── DATA TO USE ──

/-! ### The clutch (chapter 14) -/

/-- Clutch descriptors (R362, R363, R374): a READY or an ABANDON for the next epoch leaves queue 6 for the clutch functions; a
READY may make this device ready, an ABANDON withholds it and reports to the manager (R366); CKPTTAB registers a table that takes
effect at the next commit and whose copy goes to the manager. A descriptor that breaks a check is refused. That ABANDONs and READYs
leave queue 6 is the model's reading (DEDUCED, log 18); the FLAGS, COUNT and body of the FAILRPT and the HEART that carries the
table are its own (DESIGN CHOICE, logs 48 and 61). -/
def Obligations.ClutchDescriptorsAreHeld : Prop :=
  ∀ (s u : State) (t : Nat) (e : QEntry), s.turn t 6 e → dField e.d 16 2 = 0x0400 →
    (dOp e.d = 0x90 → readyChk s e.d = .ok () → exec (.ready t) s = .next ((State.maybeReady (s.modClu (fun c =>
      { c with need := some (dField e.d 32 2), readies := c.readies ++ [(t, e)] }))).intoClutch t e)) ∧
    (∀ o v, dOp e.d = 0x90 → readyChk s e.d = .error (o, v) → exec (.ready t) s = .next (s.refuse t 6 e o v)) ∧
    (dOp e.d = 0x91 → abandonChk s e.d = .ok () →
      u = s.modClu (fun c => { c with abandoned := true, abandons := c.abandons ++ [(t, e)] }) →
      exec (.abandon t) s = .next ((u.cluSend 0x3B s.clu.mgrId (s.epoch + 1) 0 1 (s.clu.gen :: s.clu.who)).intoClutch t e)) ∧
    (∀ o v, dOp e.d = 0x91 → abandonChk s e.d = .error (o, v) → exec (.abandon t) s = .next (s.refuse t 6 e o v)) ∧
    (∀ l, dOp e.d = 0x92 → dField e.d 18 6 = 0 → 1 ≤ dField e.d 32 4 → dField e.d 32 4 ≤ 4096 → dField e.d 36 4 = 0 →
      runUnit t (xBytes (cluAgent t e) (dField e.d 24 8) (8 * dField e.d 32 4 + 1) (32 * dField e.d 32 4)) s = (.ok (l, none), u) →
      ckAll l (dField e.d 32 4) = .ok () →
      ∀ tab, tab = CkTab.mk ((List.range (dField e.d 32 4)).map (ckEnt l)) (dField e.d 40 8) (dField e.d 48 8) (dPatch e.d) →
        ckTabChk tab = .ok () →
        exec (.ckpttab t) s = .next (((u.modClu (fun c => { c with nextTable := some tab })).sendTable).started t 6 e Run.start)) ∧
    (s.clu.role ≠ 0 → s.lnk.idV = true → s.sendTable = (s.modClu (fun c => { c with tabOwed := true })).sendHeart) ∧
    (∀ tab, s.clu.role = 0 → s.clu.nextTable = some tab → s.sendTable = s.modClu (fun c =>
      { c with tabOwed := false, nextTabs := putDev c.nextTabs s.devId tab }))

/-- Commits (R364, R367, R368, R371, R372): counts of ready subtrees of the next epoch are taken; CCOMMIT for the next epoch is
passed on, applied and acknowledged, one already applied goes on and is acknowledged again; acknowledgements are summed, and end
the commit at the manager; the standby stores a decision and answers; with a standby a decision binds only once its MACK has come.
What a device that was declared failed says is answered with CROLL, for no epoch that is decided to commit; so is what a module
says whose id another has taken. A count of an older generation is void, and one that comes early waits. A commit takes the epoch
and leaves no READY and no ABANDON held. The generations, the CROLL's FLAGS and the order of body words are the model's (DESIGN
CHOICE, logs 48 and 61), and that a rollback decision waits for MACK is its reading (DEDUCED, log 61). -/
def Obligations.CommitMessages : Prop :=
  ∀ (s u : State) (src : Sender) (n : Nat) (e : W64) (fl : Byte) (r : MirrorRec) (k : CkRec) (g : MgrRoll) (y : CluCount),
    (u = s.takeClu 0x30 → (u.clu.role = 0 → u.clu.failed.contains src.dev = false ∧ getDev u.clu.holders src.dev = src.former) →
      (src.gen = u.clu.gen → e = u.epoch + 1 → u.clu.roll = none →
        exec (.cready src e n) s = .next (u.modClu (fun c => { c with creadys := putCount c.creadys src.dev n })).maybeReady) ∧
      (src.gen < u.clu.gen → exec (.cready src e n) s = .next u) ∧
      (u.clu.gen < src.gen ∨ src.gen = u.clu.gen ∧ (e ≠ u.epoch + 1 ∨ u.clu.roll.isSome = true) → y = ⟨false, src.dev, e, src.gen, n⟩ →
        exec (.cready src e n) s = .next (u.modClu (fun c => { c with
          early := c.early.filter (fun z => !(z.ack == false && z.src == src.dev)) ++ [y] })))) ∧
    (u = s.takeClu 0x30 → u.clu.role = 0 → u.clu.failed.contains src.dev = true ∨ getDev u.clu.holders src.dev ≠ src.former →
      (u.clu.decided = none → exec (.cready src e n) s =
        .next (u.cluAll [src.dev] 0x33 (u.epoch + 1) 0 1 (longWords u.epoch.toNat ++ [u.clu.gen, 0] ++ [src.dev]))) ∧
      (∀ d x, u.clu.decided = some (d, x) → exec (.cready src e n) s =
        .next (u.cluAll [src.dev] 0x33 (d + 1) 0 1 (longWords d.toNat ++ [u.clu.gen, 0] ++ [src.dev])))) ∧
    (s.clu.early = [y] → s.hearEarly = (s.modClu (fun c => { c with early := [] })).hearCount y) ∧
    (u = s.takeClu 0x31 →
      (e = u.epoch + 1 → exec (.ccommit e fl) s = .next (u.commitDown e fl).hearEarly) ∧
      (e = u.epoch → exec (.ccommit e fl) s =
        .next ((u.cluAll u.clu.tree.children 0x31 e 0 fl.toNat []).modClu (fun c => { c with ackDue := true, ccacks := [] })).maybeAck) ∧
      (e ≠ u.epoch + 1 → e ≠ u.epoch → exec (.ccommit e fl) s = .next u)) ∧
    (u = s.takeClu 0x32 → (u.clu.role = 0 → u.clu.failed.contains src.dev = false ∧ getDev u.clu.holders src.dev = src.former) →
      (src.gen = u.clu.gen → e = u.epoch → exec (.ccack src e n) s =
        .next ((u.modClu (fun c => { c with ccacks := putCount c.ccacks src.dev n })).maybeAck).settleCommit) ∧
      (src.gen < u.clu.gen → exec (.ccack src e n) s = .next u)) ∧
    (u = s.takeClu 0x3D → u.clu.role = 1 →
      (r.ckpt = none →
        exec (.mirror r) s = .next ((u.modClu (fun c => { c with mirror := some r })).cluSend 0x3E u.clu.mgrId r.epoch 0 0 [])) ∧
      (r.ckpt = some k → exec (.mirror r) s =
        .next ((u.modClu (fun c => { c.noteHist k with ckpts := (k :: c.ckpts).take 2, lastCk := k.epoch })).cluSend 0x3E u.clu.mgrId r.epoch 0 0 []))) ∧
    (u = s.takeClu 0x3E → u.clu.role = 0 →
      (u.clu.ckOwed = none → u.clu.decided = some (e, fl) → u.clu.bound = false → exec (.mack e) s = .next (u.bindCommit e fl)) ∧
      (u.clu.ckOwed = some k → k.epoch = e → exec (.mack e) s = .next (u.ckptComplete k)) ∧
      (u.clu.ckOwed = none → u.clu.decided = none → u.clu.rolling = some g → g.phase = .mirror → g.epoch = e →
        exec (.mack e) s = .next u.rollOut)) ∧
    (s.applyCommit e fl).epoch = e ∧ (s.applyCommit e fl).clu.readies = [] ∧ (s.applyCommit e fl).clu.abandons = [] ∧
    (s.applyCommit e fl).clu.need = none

───
── DATA TO USE ──

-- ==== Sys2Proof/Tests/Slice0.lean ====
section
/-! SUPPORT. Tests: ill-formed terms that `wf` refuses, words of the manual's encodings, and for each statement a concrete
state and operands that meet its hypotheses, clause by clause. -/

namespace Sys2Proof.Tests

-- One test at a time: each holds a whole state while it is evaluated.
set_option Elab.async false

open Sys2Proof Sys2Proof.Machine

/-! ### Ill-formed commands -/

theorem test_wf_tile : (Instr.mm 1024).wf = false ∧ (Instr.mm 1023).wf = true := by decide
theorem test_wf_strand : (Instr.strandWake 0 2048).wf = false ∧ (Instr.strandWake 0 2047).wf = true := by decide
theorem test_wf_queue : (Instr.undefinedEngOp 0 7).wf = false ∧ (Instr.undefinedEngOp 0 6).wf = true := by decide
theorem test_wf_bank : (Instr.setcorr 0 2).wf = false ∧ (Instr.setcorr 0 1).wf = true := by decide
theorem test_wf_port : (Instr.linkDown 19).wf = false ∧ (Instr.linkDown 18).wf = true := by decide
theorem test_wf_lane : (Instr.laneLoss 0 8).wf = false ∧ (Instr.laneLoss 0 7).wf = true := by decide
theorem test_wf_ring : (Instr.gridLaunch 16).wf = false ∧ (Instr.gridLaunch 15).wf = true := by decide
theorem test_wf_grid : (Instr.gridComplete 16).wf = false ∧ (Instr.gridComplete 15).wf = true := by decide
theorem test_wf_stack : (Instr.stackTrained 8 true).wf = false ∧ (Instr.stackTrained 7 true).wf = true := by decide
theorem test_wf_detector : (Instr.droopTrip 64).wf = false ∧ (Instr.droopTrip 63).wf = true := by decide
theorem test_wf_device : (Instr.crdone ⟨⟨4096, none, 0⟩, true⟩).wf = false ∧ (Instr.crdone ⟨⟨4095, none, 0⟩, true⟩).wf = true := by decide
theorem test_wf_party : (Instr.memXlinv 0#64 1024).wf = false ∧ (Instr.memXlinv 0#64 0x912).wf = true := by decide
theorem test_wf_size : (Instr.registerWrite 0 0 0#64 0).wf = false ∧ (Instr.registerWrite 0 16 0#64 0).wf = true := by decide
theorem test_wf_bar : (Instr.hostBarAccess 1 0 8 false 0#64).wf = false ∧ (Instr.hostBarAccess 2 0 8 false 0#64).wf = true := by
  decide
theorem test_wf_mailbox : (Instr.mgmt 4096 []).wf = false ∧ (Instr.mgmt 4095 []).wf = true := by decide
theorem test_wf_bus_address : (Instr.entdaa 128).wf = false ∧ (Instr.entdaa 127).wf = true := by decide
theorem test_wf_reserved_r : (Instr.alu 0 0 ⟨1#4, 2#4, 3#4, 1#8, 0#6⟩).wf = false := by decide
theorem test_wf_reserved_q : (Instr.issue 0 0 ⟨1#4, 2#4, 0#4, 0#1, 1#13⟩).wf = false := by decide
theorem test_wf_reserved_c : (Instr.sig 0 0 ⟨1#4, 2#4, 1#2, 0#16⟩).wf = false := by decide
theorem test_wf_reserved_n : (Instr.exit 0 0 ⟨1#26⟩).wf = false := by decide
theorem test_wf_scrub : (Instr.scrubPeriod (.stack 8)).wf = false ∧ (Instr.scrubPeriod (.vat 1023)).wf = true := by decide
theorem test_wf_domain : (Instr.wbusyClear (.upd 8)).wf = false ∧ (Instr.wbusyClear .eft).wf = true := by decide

───

> **THE PROBLEM**
Only the lines above from the line containing "theorem test_wf_bus_address : (Instr.entdaa" through the line containing "theorem test_wf_scrub : (Instr.scrubPeriod" should be retyped, exactly and with both ends included.

> **RESPONSE BOX**
theorem test_wf_bus_address : (Instr.entdaa 128).wf = false ∧ (Instr.entdaa 127).wf = true := by decide
theorem test_wf_reserved_r : (Instr.alu 0 0 ⟨1#4, 2#4, 3#4, 1#8, 0#6⟩).wf = false := by decide
theorem test_wf_reserved_q : (Instr.issue 0 0 ⟨1#4, 2#4, 0#4, 0#1, 1#13⟩).wf = false := by decide
theorem test_wf_reserved_c : (Instr.sig 0 0 ⟨1#4, 2#4, 1#2, 0#16⟩).wf = false := by decide
theorem test_wf_reserved_n : (Instr.exit 0 0 ⟨1#26⟩).wf = false := by decide
theorem test_wf_scrub : (Instr.scrubPeriod (.stack 8)).wf = false ∧ (Instr.scrubPeriod (.vat 1023)).wf = true := by decide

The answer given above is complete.